Stuart Stubbs
Stuart Stubbs 27 June 2018

Why Always-On Doesn’t Cut It Anymore

Brands must stop broadcasting on their terms and start to think user-first

We are drowning.

From ads to content marketing and everything in between, we are drowning in a sea of branded messaging that is almost impossible to keep up with.


Because, in an attempt to stand out from the competition, brands have adopted an ‘Always-On’ communications strategy that believes that the more often you can get in front of your audience, the better.

In this article we argue that brands must move away from this ‘Always-On’, brand-first, pushed messaging style to what we’re calling an 'Always-There' approach: creating content that is relevant and well placed for the audience to naturally discover on their own terms.
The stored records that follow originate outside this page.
-- ==== Sys2Proof/Machine/Ksa.lean ====
section
/-! DEFINITION. Key scheduling: the KSA command and the two micro-steps of its counter FSM (41_ksa.md). -/

namespace Sys2Proof.Machine

/-- KSA (R120), at the accepting edge: refused with EMPTY_KEY when KLEN = 0, else the schedule starts and
the response comes from the last MIX micro-step (R122). -/
def execKsa (s : State) : Host.Outcome State Fault Refusal :=
  if s.KLEN = 0#9 then .next (s.raise 0x3#4 .emptyKey)
  else .next { s with RDY := false, CI := 0x00#8, CJ := 0x00#8, KC := 0x00#8, PHASE := .fill }

/-- The FILL micro-step (R121): step 1 of the KSA, one entry of the identity per edge. -/
def fillStep (s : State) : State :=
  let s1 := s.writeS s.KC s.KC
  let s2 := if s1.KC = 0xFF#8 then { s1 with KJ := 0x00#8, KX := 0x00#8, PHASE := .mix } else s1
  { s2 with KC := s2.KC + 1#8 }

/-- The MIX micro-step (R122): one iteration of step 2 of the KSA, with `i` = KC and the key byte K[KX];
the last one sets RDY and answers the command. -/
def mixStep (s : State) : State :=
  let t := mixIndex s
  let s1 := s.swapS s.KC t
  let s2 := { s1 with KJ := t, KX := nextKeyIndex s1.KX s1.KLEN }
  let s3 := if s2.KC = 0xFF#8 then { s2 with RDY := true }.respond 0x3#4 0x00#8 else s2
  { s3 with KC := s3.KC + 1#8 }

end Sys2Proof.Machine
end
Content that is, quite literally, always there when the user wants it.

What’s wrong with ‘Always-On’?

In amongst the content swamp, and partly the cause of it, is a quoted desire of so many brands to exercise an 'Always-On' content strategy, to quite literally create and distribute content all of the time.

The trouble with this form of messaging is that it ultimately still remains unwanted and unrequested from the user's perspective.
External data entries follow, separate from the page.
-- ==== Sys2Proof/Tests/Slice0.lean ====
section
/-! SUPPORT. The model's own tests: well-formedness, decoding of words written from the spec, single steps
against the spec's vectors (95_test_vectors.md), and for every statement with hypotheses a state and operands
that meet all of them. -/

namespace Sys2Proof.Tests

open Sys2Proof.Machine

/-! ### Well-formedness -/

/-- R73: no command has the opcode 0x0. -/
theorem test_wf_opcode_zero : Fields.wf { opc := 0x0#4, rsv := 0#4, imm := 0x00#8 } = false := by decide

/-- R73: no command has the opcode 0x7. -/
theorem test_wf_opcode_seven : Fields.wf { opc := 0x7#4, rsv := 0#4, imm := 0x00#8 } = false := by decide

/-- R70: RSV must be 0. -/
theorem test_wf_reserved : Fields.wf { opc := 0x2#4, rsv := 1#4, imm := 0x4B#8 } = false := by decide

/-- R70: IMM must be 0x00 for KCLR. -/
theorem test_wf_operand : Fields.wf { opc := 0x1#4, rsv := 0#4, imm := 0x01#8 } = false := by decide

/-- KBYTE 'K' is a legal command. -/
theorem test_wf_kbyte : Fields.wf { opc := 0x2#4, rsv := 0#4, imm := 0x4B#8 } = true := by decide

/-! ### Decoding (R70, R73, R79; L2.1): the words are written from the fields OPC, RSV, IMM -/

theorem test_decode_kclr : decode 0b0001_0000_00000000#16 = .command .kclr := by decide

theorem test_decode_kbyte : decode 0b0010_0000_01001011#16 = .command (.kbyte 0x4B#8) := by decide

theorem test_decode_ksa : decode 0b0011_0000_00000000#16 = .command .ksa := by decide

theorem test_decode_gen : decode 0b0100_0000_00000000#16 = .command .gen := by decide

theorem test_decode_xor : decode 0b0101_0000_01010000#16 = .command (.xor 0x50#8) := by decide

theorem test_decode_stat : decode 0b0110_0000_00000000#16 = .command .stat := by decide

theorem test_decode_zero : decode 0x0000#16 = .illegal 0x0#4 := by decide

theorem test_decode_imm : decode 0x6080#16 = .illegal 0x6#4 := by decide

theorem test_decode_rsv : decode 0x5100#16 = .illegal 0x5#4 := by decide

theorem test_decode_opc : decode 0x9ABC#16 = .illegal 0x9#4 := by decide

theorem test_decode_table_word : decodeTableWord 16 0x204B = some (.kbyte 0x4B#8) := by decide

theorem test_decode_bytes :
    decodeBytes [0x20#8, 0x4B#8, 0x30#8] = some (.command (.kbyte 0x4B#8), [0x30#8]) := by decide

/-! ### Assembler (R79, R80) -/

theorem test_parse_kbyte :
    parseLine ['K', 'B', 'Y', 'T', 'E', ' ', '\'', 'K', '\'', ' ', ';', 'k'] =
      some (.command (.kbyte 0x4B#8)) := by decide

theorem test_parse_word :
    parseLine ['.', 'w', 'o', 'r', 'd', ' ', '0', 'x', 'F', '2', 'A', 'B'] = some (.word 0xF2AB#16) := by
  decide

theorem test_parse_init :
    (parseLine ['I', 'N', 'I', 'T', ' ', '"', 'K', 'e', 'y', '"']).map Line.words =
      some [0x1000#16, 0x204B#16, 0x2065#16, 0x2079#16, 0x3000#16] := by decide

/-! ### States and pins -/

/-- Pins that offer a word. -/
def offer (w : Word) : Pins := { rst := false, cmdValid := true, cmdData := w, rspReady := false }

/-- Pins that take a response. -/
def take : Pins := { rst := false, cmdValid := false, cmdData := 0#16, rspReady := true }

/-- Pins with rst = 1, with a word offered and a response asked for besides. -/
def resetPins : Pins := { rst := true, cmdValid := true, cmdData := 0x6000#16, rspReady := true }

/-- An idle engine without a key: identity arrays, so that every read can be evaluated. -/
def idle : State := { State.reset with S := Bytes.identity, K := Bytes.identity }

/-- A ready engine: S is the identity but for the entries of call 1 of L2.4's trace for "Key". -/
def ready : State :=
  { idle with
    RDY := true
    KLEN := 3#9
    S := ((Bytes.identity.write 0x01#8 0x33#8).write 0x33#8 0x4E#8).write 0x81#8 0xEB#8 }

/-- A ready engine whose S is the identity, so that S is a permutation and the first cursors are equal. -/
def plain : State := { idle with RDY := true, KLEN := 256#9 }

/-- An engine in the schedule of the key "Key". -/
def scheduling (ph : Phase) (kc : Byte) : State :=
  { idle with
    KLEN := 3#9
    K := ((Bytes.identity.write 0x00#8 0x4B#8).write 0x01#8 0x65#8).write 0x02#8 0x79#8
    PHASE := ph
    KC := kc }

/-- An engine whose response waits. -/
def answered : State := { idle with PHASE := .resp, RSP := 0x1000#16 }

/-- The state a step answers with, where it answers with one. -/
def result (o : Host.Outcome State Fault Refusal) : Option State :=
  match o with
  | .next t => some t
  | .fault _ => none
  | .refused _ => none

/-! ### Single steps, against 95_test_vectors.md -/

/-- L2.1: `6000` right after reset. -/
theorem test_step_stat : (result (step (State.reset.withFetchWord 16 0x6000))).map (·.RSP) =
    some 0x6002#16 := by decide

/-- L2.1: `2000` right after reset writes K[0] and grows KLEN. -/
theorem test_step_kbyte : (result (step { idle with K := Bytes.identity.write 0x00#8 0x77#8, inputs := [offer 0x2001#16] })).map
    (fun t => (t.RSP, t.KLEN, t.K.read 0x00#8, t.status)) =
    some (0x2000#16, 1#9, 0x01#8, 0x00#8) := by decide

/-- L2.2: the 257th byte is discarded and sets KOVR. -/
theorem test_step_kbyte_full : (result (step { idle with KLEN := 256#9, inputs := [offer 0x20AA#16] })).map
    (fun t => (t.RSP, t.KLEN, t.K.read 0x00#8, t.status)) =
    some (0x2000#16, 256#9, 0x00#8, 0x0C#8) := by decide

/-- L2.2: KCLR after an overflow. -/
theorem test_step_kclr :
    (result (step { idle with KLEN := 256#9, KOVR := true, inputs := [offer 0x1000#16] })).map
      (fun t => (t.RSP, t.status)) = some (0x1000#16, 0x02#8) := by decide

/-- L2.3: KSA with no key. -/
theorem test_step_ksa_empty : (result (step (State.reset.withFetchWord 16 0x3000))).map
    (fun t => (t.RSP, t.PHASE)) = some (0x3103#16, .resp) := by decide

/-- L2.3, the trace for "Key" at KC = 00: KJ = 4B, KX = 01, S[00] = 4B and S[4B] = 00. -/
theorem test_step_mix : (result (step (scheduling .mix 0x00#8))).map
    (fun t => (t.KC, t.KJ, t.KX, t.S.read 0x00#8, t.S.read 0x4B#8, t.PHASE)) =
    some (0x01#8, 0x4B#8, 0x01#8, 0x4B#8, 0x00#8, .mix) := by decide

/-- L2.4, call 1 of the trace for "Key". -/
theorem test_step_gen : (result (step { ready with inputs := [offer 0x4000#16] })).map
    (fun t => (t.RSP, t.CI, t.CJ, t.S.read 0x01#8, t.S.read 0x33#8)) =
    some (0x40EB#16, 0x01#8, 0x33#8, 0x4E#8, 0x33#8) := by decide

/-- L2.5: XOR 'P' as the first command of the stream. -/
theorem test_step_xor : (result (step { ready with inputs := [offer 0x5050#16] })).map (·.RSP) =
    some 0x50BB#16 := by decide

/-- L2.5: XOR after reset. -/
theorem test_step_xor_not_ready : (result (step (State.reset.withFetchWord 16 0x5050))).map (·.RSP) =
    some 0x5102#16 := by decide

/-- R181's example. -/
theorem test_step_illegal : (result (step { ready with inputs := [offer 0xF2AB#16] })).map
    (fun t => (t.RSP, t.CI, t.status)) = some (0xF101#16, 0x00#8, 0x01#8) := by decide

/-! ### Witnesses: for each statement with hypotheses, a state and operands that meet them together -/

theorem witness_EncodeOfDecode : decode 0x20FF#16 = .command (.kbyte 0xFF#8) := by decide

theorem witness_WordsOutsideTheMapAreIllegal : ¬ ∃ i, decode 0x7000#16 = .command i := by
  rintro ⟨i, h⟩
  rw [show decode 0x7000#16 = .illegal 0x7#4 by decide] at h
  cases h

theorem witness_KclrEmptiesTheKeyBuffer :
    Word.opc 0x1001#16 = 0x1#4 ∧ (0x1001#16 : Word) ≠ 0x1000#16 := by decide

/-- Both ends of the range of illegal words, and KLEN at both sides of 256. -/
theorem witness_KbyteAppendsOrDiscards :
    (0x2100#16 : Word) ≤ 0x2100#16 ∧ (0x2FFF#16 : Word) ≤ 0x2FFF#16 ∧
    { idle with KLEN := 255#9 }.KLEN < 256#9 ∧ ¬ { idle with KLEN := 256#9 }.KLEN < 256#9 := by decide

theorem witness_KeyBufferHoldsTheKeySent :
    (∀ w ∈ [0x204B#16, 0x6000#16, 0x2065#16], decode w ≠ .command .kclr) ∧
    State.reset.KLEN = 0#9 ∧ State.reset.KOVR = false :=
  ⟨List.forall_mem_cons.2 ⟨by decide, List.forall_mem_cons.2
    ⟨by decide, List.forall_mem_cons.2 ⟨by decide, List.forall_mem_nil _⟩⟩⟩, rfl, rfl⟩

theorem witness_KeyLoadingIsApartFromTheStream :
    (Instr.kclr = .kclr ∨ ∃ b, Instr.kclr = .kbyte b) ∧
    exec .kclr plain = .next { plain with KLEN := 0#9, RSP := 0x1000#16, PHASE := .resp } :=
  ⟨.inl rfl, rfl⟩

theorem witness_RekeyingDrawsFromTheOldStream :
    ready.RDY = true ∧
    (∀ v ∈ [(0x1000#16 : Word), 0x2033#16],
      decode v = .command .kclr ∨ ∃ b, decode v = .command (.kbyte b)) ∧
    (decode 0x4000#16 = .command .gen ∨ ∃ d, decode 0x4000#16 = .command (.xor d)) := by
  refine ⟨rfl, ?_, .inl (by decide)⟩
  intro v hv
  simp only [List.mem_cons, List.not_mem_nil, or_false] at hv
  obtain rfl | rfl := hv
  · exact .inl (by decide)
  · exact .inr ⟨0x33#8, by decide⟩

theorem witness_KsaStartsTheSchedule : ready.KLEN ≠ 0#9 := by decide

theorem witness_KsaRefusesAnEmptyKey : State.reset.KLEN = 0#9 := by decide

/-- At the first and at the last entry. -/
theorem witness_FillMakesTheIdentity :
    take.rst = false ∧
    ({ scheduling .fill 0x00#8 with inputs := [take] } : State).PHASE = .fill ∧
    ({ scheduling .fill 0x00#8 with inputs := [take] } : State).KC = 0x00#8 ∧
    ({ scheduling .fill 0xFF#8 with inputs := [take] } : State).PHASE = .fill ∧
    ({ scheduling .fill 0xFF#8 with inputs := [take] } : State).KC = 0xFF#8 ∧
    ({ scheduling .fill 0xFF#8 with inputs := [take] } : State).inputs = take :: [] := by decide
"I haven't asked for this content, so why are you shoving it in my face? At least before I only had your TV ads to deal with (which I can now thankfully avoid) but now I've got you appearing in my all my social media feeds, on my desktop and mobile platforms, getting in the way of the content I am actually trying to reach!"

In other words, an 'Always-On' strategy is still one that is derived from the brand's perspective and not the user's. It is still a push strategy.

Brands need to prove their worth

Today, brands need to provide a compelling reason for consumers to engage. If they don't, then there are plenty of other brands for their audience to turn to.

Those brands doing it right understand that their customers are struggling to wade through the content swamp that meets them from the moment they first check their feeds in the morning until the hour they spend checking their phones before they attempt to go to sleep at night. 

Culturally, what has changed now is that, rather than waiting for a brand to shove yet another unwanted message down their throats, consumers will discover and gladly revisit and remain loyal to those brands they choose to engage with and filter out or simply ignore those they don't.

Brand interaction today is facilitated on the user's terms, allowing them to choose what they want to see, when they want to see it, and the platforms and devices they want to see it on. 

What do we mean by ‘Always-There’?

'Always-There' is a brand communications approach that involves creating content that is of real relevance to a brand’s customers, adding value in some way to their lives, and then allowing those customers to naturally discover it and actively seek it out. It then becomes desired content instead of interruptive content. 

8 steps to creating an 'Always-There' strategy

So, how do brands begin to think about their content creation strategies from a user-first, ‘Always-There’ perspective? Here are eight key points every brand should consider:

  1. Say it because you mean it. Create content that means something to your brand.
  2. Be relevant. If the content means something to the reader, they will engage.
  3. Be timely and reactive. The right content, in the right place, in the right format, at the right time. 
  4. Don't interrupt. Upset your users and you've lost them forever. 
  5. Be regular. If you start and you're successful then users will hunger for more.
  6. Don't give up. If you're not successful at first, keep trying.
  7. Learn and evolve. Ensure that the learnings from each piece of content inform subsequent releases.
  8. Start a conversation. Be prepared to get a reaction and learn how (or if) to respond.